→ Task goal
After locating the line that contains "let (b, s) := s.freeBits" in the records below, write out exactly that line and each line after it through the one that contains "tdo := s.tap.dr.head?", and nothing else.

→ Provided data
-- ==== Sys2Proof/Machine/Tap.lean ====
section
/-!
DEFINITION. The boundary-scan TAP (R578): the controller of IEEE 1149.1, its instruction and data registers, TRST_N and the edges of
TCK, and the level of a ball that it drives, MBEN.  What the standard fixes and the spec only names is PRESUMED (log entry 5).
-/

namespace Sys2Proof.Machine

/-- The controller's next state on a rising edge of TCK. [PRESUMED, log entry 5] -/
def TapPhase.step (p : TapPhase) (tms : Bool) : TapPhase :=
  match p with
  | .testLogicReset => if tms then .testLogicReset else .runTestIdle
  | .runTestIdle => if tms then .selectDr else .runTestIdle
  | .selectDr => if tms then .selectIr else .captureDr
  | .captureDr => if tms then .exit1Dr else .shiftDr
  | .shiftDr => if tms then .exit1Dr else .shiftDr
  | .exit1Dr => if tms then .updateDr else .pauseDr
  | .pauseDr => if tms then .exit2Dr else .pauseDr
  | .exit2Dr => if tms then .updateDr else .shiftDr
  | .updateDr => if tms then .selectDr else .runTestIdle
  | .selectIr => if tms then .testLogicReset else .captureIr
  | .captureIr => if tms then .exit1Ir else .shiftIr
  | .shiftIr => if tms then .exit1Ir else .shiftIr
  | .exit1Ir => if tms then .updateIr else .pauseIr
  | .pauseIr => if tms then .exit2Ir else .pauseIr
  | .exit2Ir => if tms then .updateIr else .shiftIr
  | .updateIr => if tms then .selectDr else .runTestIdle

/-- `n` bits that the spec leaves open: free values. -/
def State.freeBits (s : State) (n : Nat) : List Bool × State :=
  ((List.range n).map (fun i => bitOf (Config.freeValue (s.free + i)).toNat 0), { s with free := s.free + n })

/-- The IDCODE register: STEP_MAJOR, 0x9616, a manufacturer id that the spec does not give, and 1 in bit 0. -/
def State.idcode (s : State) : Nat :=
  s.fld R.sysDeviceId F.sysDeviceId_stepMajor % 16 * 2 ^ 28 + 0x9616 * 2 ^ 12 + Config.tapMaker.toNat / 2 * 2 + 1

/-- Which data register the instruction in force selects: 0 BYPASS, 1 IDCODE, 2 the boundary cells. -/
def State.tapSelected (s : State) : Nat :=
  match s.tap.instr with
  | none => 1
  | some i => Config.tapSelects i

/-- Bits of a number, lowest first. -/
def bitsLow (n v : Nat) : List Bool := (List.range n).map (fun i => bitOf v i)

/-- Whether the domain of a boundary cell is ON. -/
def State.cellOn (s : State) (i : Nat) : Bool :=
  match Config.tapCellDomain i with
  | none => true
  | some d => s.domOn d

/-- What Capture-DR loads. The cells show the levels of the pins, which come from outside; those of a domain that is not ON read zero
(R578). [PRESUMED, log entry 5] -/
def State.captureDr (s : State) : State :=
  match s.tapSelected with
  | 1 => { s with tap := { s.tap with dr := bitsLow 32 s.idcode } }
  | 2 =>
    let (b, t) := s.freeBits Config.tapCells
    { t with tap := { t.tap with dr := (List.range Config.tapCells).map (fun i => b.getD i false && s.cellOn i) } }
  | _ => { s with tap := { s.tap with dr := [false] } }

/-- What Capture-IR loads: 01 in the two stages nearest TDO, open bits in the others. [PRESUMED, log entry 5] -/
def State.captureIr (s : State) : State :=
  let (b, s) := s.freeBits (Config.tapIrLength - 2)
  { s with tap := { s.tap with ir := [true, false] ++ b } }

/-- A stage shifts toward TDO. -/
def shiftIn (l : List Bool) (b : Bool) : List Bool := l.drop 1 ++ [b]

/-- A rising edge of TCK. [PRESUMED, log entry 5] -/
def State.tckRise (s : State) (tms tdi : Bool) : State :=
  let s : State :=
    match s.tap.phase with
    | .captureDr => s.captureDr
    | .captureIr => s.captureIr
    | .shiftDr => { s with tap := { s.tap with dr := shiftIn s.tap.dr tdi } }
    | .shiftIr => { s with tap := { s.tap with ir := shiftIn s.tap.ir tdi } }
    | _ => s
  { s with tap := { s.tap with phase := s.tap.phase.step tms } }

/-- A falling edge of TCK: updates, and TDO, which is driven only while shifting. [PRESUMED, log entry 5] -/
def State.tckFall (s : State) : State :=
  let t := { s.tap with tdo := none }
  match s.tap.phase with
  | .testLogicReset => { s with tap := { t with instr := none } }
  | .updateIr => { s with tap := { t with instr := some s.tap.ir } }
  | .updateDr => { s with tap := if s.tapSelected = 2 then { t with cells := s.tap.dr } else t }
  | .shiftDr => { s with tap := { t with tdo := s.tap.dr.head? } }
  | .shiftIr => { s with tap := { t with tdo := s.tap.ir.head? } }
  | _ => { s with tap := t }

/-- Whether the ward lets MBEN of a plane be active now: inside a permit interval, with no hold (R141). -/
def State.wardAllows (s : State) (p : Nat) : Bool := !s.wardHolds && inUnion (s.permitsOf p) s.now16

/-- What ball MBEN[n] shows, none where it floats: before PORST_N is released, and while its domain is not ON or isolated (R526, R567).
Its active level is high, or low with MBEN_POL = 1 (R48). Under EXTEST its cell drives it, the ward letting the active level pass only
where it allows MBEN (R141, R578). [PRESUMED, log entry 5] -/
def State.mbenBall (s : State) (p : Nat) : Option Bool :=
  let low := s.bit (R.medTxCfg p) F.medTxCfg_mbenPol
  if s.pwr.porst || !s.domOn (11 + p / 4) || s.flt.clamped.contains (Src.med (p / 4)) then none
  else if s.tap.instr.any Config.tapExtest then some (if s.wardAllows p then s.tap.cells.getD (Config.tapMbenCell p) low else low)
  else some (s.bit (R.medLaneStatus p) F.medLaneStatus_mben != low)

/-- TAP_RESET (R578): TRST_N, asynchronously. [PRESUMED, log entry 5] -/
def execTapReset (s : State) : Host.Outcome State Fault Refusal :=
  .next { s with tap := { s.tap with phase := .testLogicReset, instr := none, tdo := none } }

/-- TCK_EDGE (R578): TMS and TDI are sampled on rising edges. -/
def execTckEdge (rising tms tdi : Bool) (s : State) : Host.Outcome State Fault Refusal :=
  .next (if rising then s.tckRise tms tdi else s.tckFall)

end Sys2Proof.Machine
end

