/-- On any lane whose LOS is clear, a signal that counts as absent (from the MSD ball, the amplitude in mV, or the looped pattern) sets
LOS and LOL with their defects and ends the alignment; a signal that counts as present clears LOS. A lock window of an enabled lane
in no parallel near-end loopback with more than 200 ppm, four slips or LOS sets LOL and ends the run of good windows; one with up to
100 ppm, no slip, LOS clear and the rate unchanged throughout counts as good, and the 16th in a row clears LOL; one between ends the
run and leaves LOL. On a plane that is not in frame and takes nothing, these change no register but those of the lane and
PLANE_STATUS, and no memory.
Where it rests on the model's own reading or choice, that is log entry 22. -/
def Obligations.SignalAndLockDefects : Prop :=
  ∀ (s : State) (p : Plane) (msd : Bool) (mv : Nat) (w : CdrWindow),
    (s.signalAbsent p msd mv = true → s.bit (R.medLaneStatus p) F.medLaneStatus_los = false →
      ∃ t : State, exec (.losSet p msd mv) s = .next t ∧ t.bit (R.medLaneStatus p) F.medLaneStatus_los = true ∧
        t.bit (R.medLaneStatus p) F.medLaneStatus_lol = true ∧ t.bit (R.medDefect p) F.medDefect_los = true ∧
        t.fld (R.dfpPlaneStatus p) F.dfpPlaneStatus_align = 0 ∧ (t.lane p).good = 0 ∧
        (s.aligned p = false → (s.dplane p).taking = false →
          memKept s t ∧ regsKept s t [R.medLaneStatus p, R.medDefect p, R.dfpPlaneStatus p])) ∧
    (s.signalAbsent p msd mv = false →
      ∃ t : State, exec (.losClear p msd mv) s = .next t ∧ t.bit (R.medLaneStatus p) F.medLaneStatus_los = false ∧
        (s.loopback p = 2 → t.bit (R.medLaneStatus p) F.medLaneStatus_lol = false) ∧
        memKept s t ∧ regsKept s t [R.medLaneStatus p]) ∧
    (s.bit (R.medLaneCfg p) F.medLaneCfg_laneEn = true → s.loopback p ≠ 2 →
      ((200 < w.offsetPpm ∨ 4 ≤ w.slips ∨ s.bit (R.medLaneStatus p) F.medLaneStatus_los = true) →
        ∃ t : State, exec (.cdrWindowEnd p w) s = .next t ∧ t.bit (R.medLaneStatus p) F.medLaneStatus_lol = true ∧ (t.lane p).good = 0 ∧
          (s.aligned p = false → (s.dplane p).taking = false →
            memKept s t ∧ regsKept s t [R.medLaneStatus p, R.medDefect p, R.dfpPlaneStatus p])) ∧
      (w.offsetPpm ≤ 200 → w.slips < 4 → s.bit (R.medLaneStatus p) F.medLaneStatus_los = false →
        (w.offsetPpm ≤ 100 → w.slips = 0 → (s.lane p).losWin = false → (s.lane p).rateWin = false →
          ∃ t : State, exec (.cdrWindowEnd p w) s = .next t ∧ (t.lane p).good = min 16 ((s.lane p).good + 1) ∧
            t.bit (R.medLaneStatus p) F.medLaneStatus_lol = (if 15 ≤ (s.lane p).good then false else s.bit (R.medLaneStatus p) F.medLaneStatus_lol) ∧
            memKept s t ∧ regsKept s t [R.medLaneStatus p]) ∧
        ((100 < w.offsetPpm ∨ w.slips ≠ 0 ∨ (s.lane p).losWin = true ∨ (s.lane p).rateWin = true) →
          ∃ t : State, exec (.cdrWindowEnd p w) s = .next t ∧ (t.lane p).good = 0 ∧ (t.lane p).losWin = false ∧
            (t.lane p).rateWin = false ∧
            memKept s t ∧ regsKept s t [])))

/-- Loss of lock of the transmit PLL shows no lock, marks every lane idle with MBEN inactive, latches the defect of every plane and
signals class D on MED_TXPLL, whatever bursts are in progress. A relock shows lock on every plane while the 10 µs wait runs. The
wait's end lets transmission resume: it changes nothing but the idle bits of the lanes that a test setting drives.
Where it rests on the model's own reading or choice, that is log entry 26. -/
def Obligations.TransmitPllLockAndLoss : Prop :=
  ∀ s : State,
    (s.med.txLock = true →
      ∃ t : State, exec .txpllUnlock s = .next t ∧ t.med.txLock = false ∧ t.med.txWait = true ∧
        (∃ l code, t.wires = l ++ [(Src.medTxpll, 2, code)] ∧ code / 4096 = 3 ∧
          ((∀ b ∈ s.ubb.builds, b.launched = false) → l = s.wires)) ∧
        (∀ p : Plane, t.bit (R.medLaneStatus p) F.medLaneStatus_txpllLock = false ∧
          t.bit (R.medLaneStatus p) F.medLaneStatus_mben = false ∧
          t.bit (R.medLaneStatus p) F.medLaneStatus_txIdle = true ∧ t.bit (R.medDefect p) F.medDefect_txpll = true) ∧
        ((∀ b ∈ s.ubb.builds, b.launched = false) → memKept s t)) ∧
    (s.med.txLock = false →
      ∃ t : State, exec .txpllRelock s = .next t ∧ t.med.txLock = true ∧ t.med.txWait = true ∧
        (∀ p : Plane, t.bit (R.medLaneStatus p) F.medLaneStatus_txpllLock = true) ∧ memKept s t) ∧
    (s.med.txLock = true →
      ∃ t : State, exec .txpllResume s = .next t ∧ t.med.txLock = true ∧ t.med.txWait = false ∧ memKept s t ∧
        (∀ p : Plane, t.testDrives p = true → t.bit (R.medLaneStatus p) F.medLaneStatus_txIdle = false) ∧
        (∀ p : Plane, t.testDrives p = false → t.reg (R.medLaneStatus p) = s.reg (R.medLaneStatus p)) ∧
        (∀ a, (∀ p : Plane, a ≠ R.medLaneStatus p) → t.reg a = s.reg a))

→ Written solution
  let (b, s) := s.freeBits (Config.tapIrLength - 2)
  { s with tap := { s.tap with ir := [true, false] ++ b } }

/-- A stage shifts toward TDO. -/
def shiftIn (l : List Bool) (b : Bool) : List Bool := l.drop 1 ++ [b]

/-- A rising edge of TCK. [PRESUMED, log entry 5] -/
def State.tckRise (s : State) (tms tdi : Bool) : State :=
  let s : State :=
    match s.tap.phase with
    | .captureDr => s.captureDr
    | .captureIr => s.captureIr
    | .shiftDr => { s with tap := { s.tap with dr := shiftIn s.tap.dr tdi } }
    | .shiftIr => { s with tap := { s.tap with ir := shiftIn s.tap.ir tdi } }
    | _ => s
  { s with tap := { s.tap with phase := s.tap.phase.step tms } }

/-- A falling edge of TCK: updates, and TDO, which is driven only while shifting. [PRESUMED, log entry 5] -/
def State.tckFall (s : State) : State :=
  let t := { s.tap with tdo := none }
  match s.tap.phase with
  | .testLogicReset => { s with tap := { t with instr := none } }
  | .updateIr => { s with tap := { t with instr := some s.tap.ir } }
  | .updateDr => { s with tap := if s.tapSelected = 2 then { t with cells := s.tap.dr } else t }
  | .shiftDr => { s with tap := { t with tdo := s.tap.dr.head? } }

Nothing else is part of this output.